The IMO’s 2019 AGM debated the proposed open disclosure legislation. Consultant Rheumatologist at Connolly Hospital, Dublin, Prof Trevor Duffy, told the meeting that “open disclosure is something we as a profession want to feel that we do naturally. We perhaps don’t always do it as well as we should.

“I think the principal reason we don’t do it is because of the highly litigious environment in Ireland. And the reason I say this [open disclosure] legislation is cock-eyed is because it is legislation to protect us from a dysfunctional legal environment. And I think we should be tackling the legal environment first.”

Open disclosure training goes virtual

Open disclosure training is mandatory but the pandemic has forced much of it online.

“It’s a very mixed picture to be honest with you,” Dr Philip Crowley, HSE Director of the National Quality Improvement Team, told the Medical Independent.

“Some aspects are definitely better delivered face-to-face where you can do role play… and engage people. Online that is not as easy. We use a lot of videos now that would try to do that… we have put a huge amount of effort into developing our online materials.

“There are upsides and downsides. The upside is it’s very accessible now. It’s way more efficient for us. We previously would have done training travelling all over the country with a small team. So now with the training it is not geographically limited at all. We can deliver training at any time.”

Dr Crowley described the numbers of HSE staff accessing open disclosure training as “very heartening”.

“When we get back to the norm though — I suppose like with many aspects of life — it will be a blended approach, where we will have stuff online, but we will have face-to-face training as well.”

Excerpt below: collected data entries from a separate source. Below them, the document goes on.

-- ==== Sys2Proof/Machine/Validator.lean ====
section
/-! DEFINITION. The meanings of the Packet Validator's micro-operations (spec/41_packet_validator.md). They read their operand
only and write no state of the block (R136). -/

namespace Sys2Proof.Machine

/-- `CHECKSUM p` on exactly 14 bytes (R131). -/
def execChecksum (p : List Byte) (s : State) : Result :=
  if p.length = Config.payloadLen then .next (s.setRet (.byte (xorBytes p)))
  else .refused (.malformedOperand "CHECKSUM")

/-- `VALIDATE c` on exactly 17 bytes (R133). -/
def execValidate (c : List Byte) (s : State) : Result :=
  if c.length = Config.frameLen then .next (s.setRet (.verdict (validate c)))
  else .refused (.malformedOperand "VALIDATE")

end Sys2Proof.Machine
end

Dr Crowley said he was happy with the progress made on uptake of the training by doctors in the last two years.
A HSE spokesperson said it has been working on a number of initiatives to improve the access to and uptake of training by doctors.

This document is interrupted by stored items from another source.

/-- For all payloads p and q, DECODE of their frames gives equal records if and only if offsets 1 to 13 are equal and the
validity bytes agree under the mask 0x83. An inference the spec marks as derived. Rests on 42_telemetry_decoder.md
section 3 (R162), 42_telemetry_decoder.md section 2 (R156). -/
def Obligations.RecordDeterminesThePayload : Prop :=
  ∀ p q : Payload,
    decodeRecord (frameBytes p) = decodeRecord (frameBytes q) ↔
      ({ p with validity := 0#8 } : Payload) = { q with validity := 0#8 } ∧
      p.validity &&& 0x83#8 = q.validity &&& 0x83#8

/-- For every payload: the 113-bit word of the record its frame decodes to, field by field at the bit positions of R28.
The packing is the spec's decision D14. Rests on 10_state.md section 3 (R28). -/
def Obligations.PackedRecordFollowsTheBusLayout : Prop :=
  ∀ p : Payload,
    let r := decodeRecord (frameBytes p)
    let v := packRecord r
    v.extractLsb' 97 16 = p.motorRpm ∧ v.extractLsb' 89 8 = p.motorTemp ∧ v.extractLsb' 81 8 = p.mcuTemp ∧
    v.extractLsb' 65 16 = p.mcuFlags ∧ v.extractLsb' 57 8 = p.mcuFaultLevel ∧
    v.extractLsb' 41 16 = p.imdIsoResistance ∧ v.extractLsb' 25 16 = p.imdStatusRaw ∧
    v.extractLsb' 9 16 = p.vifcStatusRaw ∧ v.extractLsb' 6 3 = imdCode r.imdState ∧
    v.extractLsb' 3 3 = vifcCode r.vifcState ∧ v.getLsbD 2 = p.validity.getLsbD 1 ∧
    v.getLsbD 1 = p.validity.getLsbD 0 ∧ v.getLsbD 0 = p.validity.getLsbD 7

/-- For every 16-bit word s, exec IMDST answers the state with the returned value x and nothing else changed, where x is
ISO ERROR iff s & 3 is not 0 or bit 5 and one of bits 4, 3 are set; IMD ERROR iff not so and bit 2 is set; IMD WARN
iff s & 0x3F = 0x20; IMD TEST iff it is 0x10 or 0x18; IMD CALIB iff 0x08; IMD OK iff 0. Reading "bits 0,1" as either
is decision D16. Formalises R171. -/
def Obligations.ImdstByMasks : Prop :=
  ∀ (st : State) (s : Half), ∃ x : ImdState,
    exec (.imdst s) st = .next { st with ret := .imd x } ∧
    (x = .isoError ↔ s &&& 0x0003#16 ≠ 0#16 ∨ (s &&& 0x0020#16 ≠ 0#16 ∧ s &&& 0x0018#16 ≠ 0#16)) ∧
    (x = .imdError ↔ s &&& 0x0003#16 = 0#16 ∧ ¬(s &&& 0x0020#16 ≠ 0#16 ∧ s &&& 0x0018#16 ≠ 0#16) ∧
      s &&& 0x0004#16 ≠ 0#16) ∧
    (x = .imdWarn ↔ s &&& 0x003F#16 = 0x20#16) ∧
    (x = .imdTest ↔ s &&& 0x003F#16 = 0x10#16 ∨ s &&& 0x003F#16 = 0x18#16) ∧
    (x = .imdCalib ↔ s &&& 0x003F#16 = 0x08#16) ∧
    (x = .imdOk ↔ s &&& 0x003F#16 = 0#16)

/-- For every 16-bit word v, exec VIFCST answers the state with the returned value x and nothing else changed, where x is
VI COM ERR iff v & 0x16 is not 0; VI STALE iff v & 0x116 = 0x100; VI TST ERR iff v & 0x116 = 0 and v & 0x3000 is not
0; VI ISO ON iff v & 0x3117 = 0; VIFC OK iff v & 0x3117 = 1. Reading "bits 12/13" as either is decision D16.
Formalises R173. -/
def Obligations.VifcstByMasks : Prop :=
  ∀ (st : State) (v : Half), ∃ x : VifcState,
    exec (.vifcst v) st = .next { st with ret := .vifc x } ∧
    (x = .comErr ↔ v &&& 0x0016#16 ≠ 0#16) ∧
    (x = .stale ↔ v &&& 0x0116#16 = 0x0100#16) ∧
    (x = .tstErr ↔ v &&& 0x0116#16 = 0#16 ∧ v &&& 0x3000#16 ≠ 0#16) ∧
    (x = .isoOn ↔ v &&& 0x3117#16 = 0#16) ∧
    (x = .vifcOk ↔ v &&& 0x3117#16 = 0x0001#16)

/-- For every 16-bit word f, exec MCUST answers the state with the returned value x and nothing else changed, where with m
= f modulo 16, x is MCU OK iff m = 0, MCU BLOCK iff m = 1, MCU STOP iff m is 2 or 3, MCU LIMIT iff m is 4 to 7, MCU
WARN iff m >= 8. Formalises R175. -/
def Obligations.McustNamesTheHighestSetBit : Prop :=
  ∀ (st : State) (f : Half), ∃ x : McuState,
    exec (.mcust f) st = .next { st with ret := .mcu x } ∧
    (x = .mcuOk ↔ f.toNat % 16 = 0) ∧ (x = .mcuBlock ↔ f.toNat % 16 = 1) ∧
    (x = .mcuStop ↔ f.toNat % 16 = 2 ∨ f.toNat % 16 = 3) ∧
    (x = .mcuLimit ↔ 4 ≤ f.toNat % 16 ∧ f.toNat % 16 ≤ 7) ∧ (x = .mcuWarn ↔ 8 ≤ f.toNat % 16)

/-- For every 16-bit word f and boolean mv, exec GEAR answers the state with the returned value x and nothing else
changed, where with g = (f / 4) modulo 4, x is blank iff mv is false or g = 3, and with mv true N iff g = 0, R iff g =
1, D iff g = 2. The bit weights are decision D17. Formalises R177. -/
def Obligations.GearReadsBitsThreeAndTwo : Prop :=
  ∀ (st : State) (f : Half) (mv : Bool), ∃ x : Gear,
    exec (.gear f mv) st = .next { st with ret := .gear x } ∧
    (x = .blank ↔ mv = false ∨ f.toNat / 4 % 4 = 3) ∧
    (x = .n ↔ mv = true ∧ f.toNat / 4 % 4 = 0) ∧
    (x = .r ↔ mv = true ∧ f.toNat / 4 % 4 = 1) ∧
    (x = .d ↔ mv = true ∧ f.toNat / 4 % 4 = 2)

/-- Listing each type's values in the order of its table: the strings are the source's literals, the codes 0, 1, 2, ...
The codes are decision D13, the missing string D17. Rests on 30_encoding.md section 3 (R92, R93, R94, R95). -/
def Obligations.StatusNamesAndCodes : Prop :=
  ([ImdState.imdOk, .imdCalib, .imdTest, .imdWarn, .imdError, .isoError].map (fun x => (imdString x, imdCode x)) =
    [("IMD OK", 0#3), ("IMD CALIB", 1#3), ("IMD TEST", 2#3), ("IMD WARN", 3#3), ("IMD ERROR", 4#3), ("ISO ERROR", 5#3)]) ∧
  ([VifcState.vifcOk, .isoOn, .tstErr, .stale, .comErr].map (fun x => (vifcString x, vifcCode x)) =
    [("VIFC OK", 0#3), ("VI ISO ON", 1#3), ("VI TST ERR", 2#3), ("VI STALE", 3#3), ("VI COM ERR", 4#3)]) ∧
  ([McuState.mcuOk, .mcuBlock, .mcuStop, .mcuLimit, .mcuWarn].map (fun x => (mcuString x, mcuCode x)) =
    [("MCU OK", 0#3), ("MCU BLOCK", 1#3), ("MCU STOP", 2#3), ("MCU LIMIT", 3#3), ("MCU WARN", 4#3)]) ∧
  ([Gear.n, .r, .d, .blank].map (fun x => (gearString x, gearCode x)) =
    [(some "N", 0#2), (some "R", 1#2), (some "D", 2#2), (none, 3#2)])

The spokesperson said these initiatives included offering external continuing professional development points for attendance at the open disclosure workshop; training of doctors including consultants as open disclosure trainers; collaboration with the Medical Council on the inclusion of open disclosure in the Safe Start programme for new registrants; and working in collaboration with the national doctors’ training programme on the inclusion of open disclosure as mandatory training for NCHDs.